Os ares andavam toldados ali para os lados das Avenidas Novas, e quem sofria muito com isso era a minha amiguinha Nelinha. Como a sua mamã, de um dia para o outro, se escapulira, verbo que ela adorava empregar nas redacções do colégio e que as malvadas das professoras sempre lho traçavam a vermelho. Nelinha, quase nunca via o seu papá-juiz, vivia com Brilhantina, que era, por assim dizer, para não ferir as susceptibilidades do momento actual, a fada do lar, a pessoa que tratava de todas as coisas chatas de uma casa, a presença segura que mantinha a “máquina” a funcionar. E para que Nelinha pudesse ter alguma felicidade e ultrapassar a ausência da sua mamã-estrela, o seu papá-juiz um dia chegou a casa com um grande cesto repleto de pets (para quem não saiba, pets são animais, vivos de estimação), uma gata com um grande laço rosa ao pescoço e guiso de presença, um periquito, dentro de uma faustosa gaiola doirada e um peixinho vermelho dentro de um aquário redondo e azul, com pretensões a parente longínquo de um oceano. Naná, a gatinha persa, deliciava-se a destruir tudo o que fosse tapete de Arraiolos (mas também quem ia gostar de herdar um tapete desses, tão fora de moda) a esfranjar cortinas e estofos de cadeiras, enfim tudo o que desse alívio a umas unhas de felino em prisão domiciliária.
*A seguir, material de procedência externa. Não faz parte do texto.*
/-- The receive filters keep the FSK registers within bounds on a 16-bit sample (R39, R178). -/
theorem fskHeard_bounded (x : Int) (hx : -32768 ≤ x ∧ x ≤ 32767) (s : State) (h : s.fsk.Bounded) :
    (fskHeard x s).fsk.Bounded := by
  obtain ⟨hacc, hfx, hcnt⟩ := h
  exact carrierUpdate_bounded _ _ ⟨hacc, within_shiftIn (asr_four_mem x hx) hfx, hcnt⟩

/-! ### PSK modem (44_psk_modem.md) -/

theorem bqTxGet_psk (n : Nat) (s : State) : (bqTxGet n s).2.psk = s.psk := by
  obtain ⟨b, c, x, h⟩ := bqTxGet_frame n s
  rw [h]

theorem pskGetsym_psk (s : State) : (pskGetsym s).2.psk = s.psk := by
  obtain ⟨h, c, b, n, x, he⟩ := pskGetsym_frame s
  rw [he]

/-- What the symbol boundary leaves of the PSK registers: the accumulator below a symbol time (R198). -/
theorem pskPull_psk (s : State) :
    ∃ a, (pskPull s).psk = { s.psk with psymacc := a } ∧ (s.psk.psymacc ≤ 8599 → a < 8000) := by
  have hfs : Param.fs = 8000 := rfl
  by_cases h : Param.fs ≤ s.psk.psymacc
  · refine ⟨s.psk.psymacc - Param.fs, ?_, by omega⟩
    simp only [pskPull, if_pos h, setPhase_psk, pskGetsym_psk]
  · exact ⟨s.psk.psymacc, by simp only [pskPull, if_neg h], by omega⟩

/-- The carrier of the modulator is a 16-bit value (R198). -/
theorem carrier_mem (p : BitVec 12) : -32768 ≤ asr (cosAt p) 1 ∧ asr (cosAt p) 1 ≤ 32767 := by
  have := cosAt_natAbs_le p
  exact asr_mem _ _ _ 1 (by norm_num; omega) (by norm_num; omega)

/-- A modulator sample keeps the transmit accumulator and the transmit delay line within their registers (R40, R198). -/
theorem pskMod_bounded (s : State) (h : s.psk.Bounded) : (pskMod s).2.psk.Bounded := by
  obtain ⟨hacc, htxd, hrest⟩ := h
  obtain ⟨a, hpull, ha⟩ := pskPull_psk s
  have hmod : (pskMod s).2.psk = { (pskPull s).psk with
      psymacc := (pskPull s).psk.psymacc + 600
      txd := shiftIn (asr (oscCos 10 (pskPull s)) 1) (pskPull s).psk.txd } := rfl
  rw [hmod, hpull]
  exact ⟨show a + 600 ≤ 8599 by have := ha hacc; omega, within_shiftIn (carrier_mem _) htxd, hrest⟩

/-- Four products of a 12-bit sample and a table value (R205). -/
theorem half_natAbs_le (wave : BitVec 12 → Int) (hwave : ∀ p, (wave p).natAbs ≤ 32767) (d : Vector Int 8)
    (hd : Within (-2048) 2047 d) (i : Nat → Nat) (p : Nat → BitVec 12) :
    (sigma 4 fun k => tap d (i k) * wave (p k)).natAbs ≤ 4 * (2048 * 32767) := by
  refine sigma_natAbs_le 4 _ _ fun k _ => ?_
  have htap := tap_forall (fun y => y.natAbs ≤ 2048) d (i k) (by simp) fun y hy => by
    have := hd y hy
    omega
  rw [Int.natAbs_mul]
  exact Nat.mul_le_mul htap (hwave _)

/-- The correlator's output against the reference fits 15 bits and a sign (R40, R205). -/
theorem halves_mem (wave : BitVec 12 → Int) (hwave : ∀ p, (wave p).natAbs ≤ 32767) (d : Vector Int 8)
    (hd : Within (-2048) 2047 d) (p c : BitVec 12) :
    -16384 ≤ asr (halves wave d p c) 15 ∧ asr (halves wave d p c) 15 ≤ 16384 := by
  have hnew := half_natAbs_le wave hwave d hd (fun k => k) fun k => p - BitVec.ofNat 12 k * c
  have hold := half_natAbs_le wave hwave d hd (fun k => 4 + k) fun k => p - BitVec.ofNat 12 (4 + k) * c + 2048
  have hsum : (halves wave d p c).natAbs ≤ 4 * (2048 * 32767) + 4 * (2048 * 32767) :=
    (Int.natAbs_sub_le _ _).trans (Nat.add_le_add hnew hold)
  exact asr_mem _ _ _ 15 (by norm_num; omega) (by norm_num; omega)

/-- The receive filter and the correlator keep the PSK registers within bounds on a 16-bit sample (R40, R205). -/
theorem pskClass_bounded (x : Int) (hx : -32768 ≤ x ∧ x ≤ 32767) (s : State) (h : s.psk.Bounded) :
    (pskClass x s).2.psk.Bounded := by
  obtain ⟨hacc, htxd, hrxd, hpx, hzi, hzq⟩ := h
  have hpx' : Within (-2048) 2047 (shiftIn (asr (firRx x s).1 4) s.psk.px) :=
    within_shiftIn (asr_four_mem _ (sat16_mem _)) hpx
  exact ⟨hacc, htxd, within_shiftIn hx hrxd, hpx', within_shiftIn (halves_mem _ cosAt_natAbs_le _ hpx' _ _) hzi,
    within_shiftIn (halves_mem _ sinAt_natAbs_le _ hpx' _ _) hzq⟩

/-- The state of a demodulator sample before a symbol it may emit goes to the negotiation (R206). -/
def pskHeard (x : Int) (s : State) : State :=
  { (pskClass x s).2 with tim := (timStep (mapS (pskClass x s).1) (pskClass x s).2.tim).2 }

/-- Whether TIM emits a symbol at a demodulator sample (R206). -/
def pskEmits (x : Int) (s : State) : Bool := (timStep (mapS (pskClass x s).1) (pskClass x s).2.tim).1

/-- A demodulator sample is its filters and timing, and then, where TIM emits, a symbol for the negotiation (R206). -/
theorem pskDem_eq (x : Int) (s : State) :
    pskDem x s = (pskEmits x s,
      if pskEmits x s then negPut (pskHeard x s).tim.tcur (pskHeard x s) else (.none, pskHeard x s)) := by
  unfold pskDem pskEmits pskHeard
  dsimp only
  split
  · rename_i h
    rw [h]
  · rename_i h
    rw [eq_false_of_ne_true h]

/-! ### Negotiation and scrambler (46_psk_negotiation.md, 45_scrambler.md) -/

/-- A counted symbol leaves the hold-off as it is or starts it (R242). -/
theorem negCount_thold (ok : Bool) (r : RunRule) (dir : Direction) (n : Neg) :
    (negCount ok r dir n).2.thold = n.thold ∨ (negCount ok r dir n).2.thold = 240 := by
  have htally : (negEarly dir (negTally ok n)).thold = n.thold := by
    have hearly (m : Neg) : (negEarly dir m).thold = m.thold := by
      unfold negEarly
      split <;> rfl
    rw [hearly]
    unfold negTally
    cases ok <;> rfl
  have hsucceed (m : Neg) : (negSucceed dir m).2.thold = m.thold ∨ (negSucceed dir m).2.thold = 240 := by
    unfold negSucceed
    dsimp only
    split
    · exact .inl rfl
    · exact .inr rfl
  unfold negCount
  split
  · exact .inl rfl
  · rw [← htally]
    unfold negJudge
    split
    · split
      · exact hsucceed _
      · split
        · exact .inl rfl
        · exact .inl rfl
    · exact .inl rfl

theorem countOnes_le (ones : Nat) (o : Bool) (h : ones ≤ 64) (hne : ones ≠ 64) : countOnes ones o ≤ 64 := by
  unfold countOnes
  split <;> omega

theorem scrEnc_inRange (d : Bool) (c : Scr) (h : c.InRange) : (scrEnc d c).2.InRange := by
  obtain ⟨hs, hd⟩ := h
  unfold scrEnc
  dsimp only
  split
  · exact ⟨Nat.zero_le _, hd⟩
  · exact ⟨countOnes_le _ _ hs ‹_›, hd⟩

theorem scrDec_inRange (r : Bool) (c : Scr) (h : c.InRange) : (scrDec r c).2.InRange := by
  obtain ⟨hs, hd⟩ := h
  unfold scrDec
  dsimp only
  split
  · exact ⟨hs, Nat.zero_le _⟩
  · exact ⟨hs, countOnes_le _ _ hd ‹_›⟩

theorem scrEncDibit_inRange (d : BitVec 2) (c : Scr) (h : c.InRange) : (scrEncDibit d c).2.InRange :=
  scrEnc_inRange _ _ (scrEnc_inRange _ _ h)

theorem scrDecDibit_inRange (r : BitVec 2) (c : Scr) (h : c.InRange) : (scrDecDibit r c).2.InRange :=
  scrDec_inRange _ _ (scrDec_inRange _ _ h)

/-! ### Framing (47_framing_fifo.md) -/

/-- A value under the mask of `k` bits has `k` bits. -/
theorem and_lowMask_lt (b : BitVec 32) (k : Nat) : (b &&& lowMask k).toNat < 2 ^ k := by
  rw [BitVec.toNat_and]
  refine Nat.and_lt_two_pow _ ?_
  have hmod : (2 ^ k - 1) % 2 ^ 32 ≤ 2 ^ k - 1 := Nat.mod_le _ _
  have hpos := Nat.two_pow_pos k
  simp only [lowMask, BitVec.toNat_ofNat]
  omega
Mas Naná era tão amada e protegida que ninguém lhe podia ralhar, pois uma moderna e imprescindível organização para defesa dos animais, sobretudo de pets, poria de imediato todo o infractor sem coração em grandes apuros, atrás de umas barras de ferro, caso algo de inconveniente acontecesse com a Naná ou também com o periquito Galião, que sonhava encontrar na sua brilhante e doirada gaiola uma abertura por onde pudesse fugir e explorar o mundo lá de fora,  que aquele mundo de prisioneiro já ele bem conhecia e, muito provavelmente, se houvesse sarilho com o peixe Golfinho, mesmo que saltasse para o rio Tejo, jamais os seus homónimos o aceitariam, quem sabe até lhes servisse de apetitosa “entrada”, pelo que era preciso ter muita atenção e consideração com os pets, caso contrário, as coisas podiam não correr de feição, naquele número das Avenidas Novas da cidade de Lisboa.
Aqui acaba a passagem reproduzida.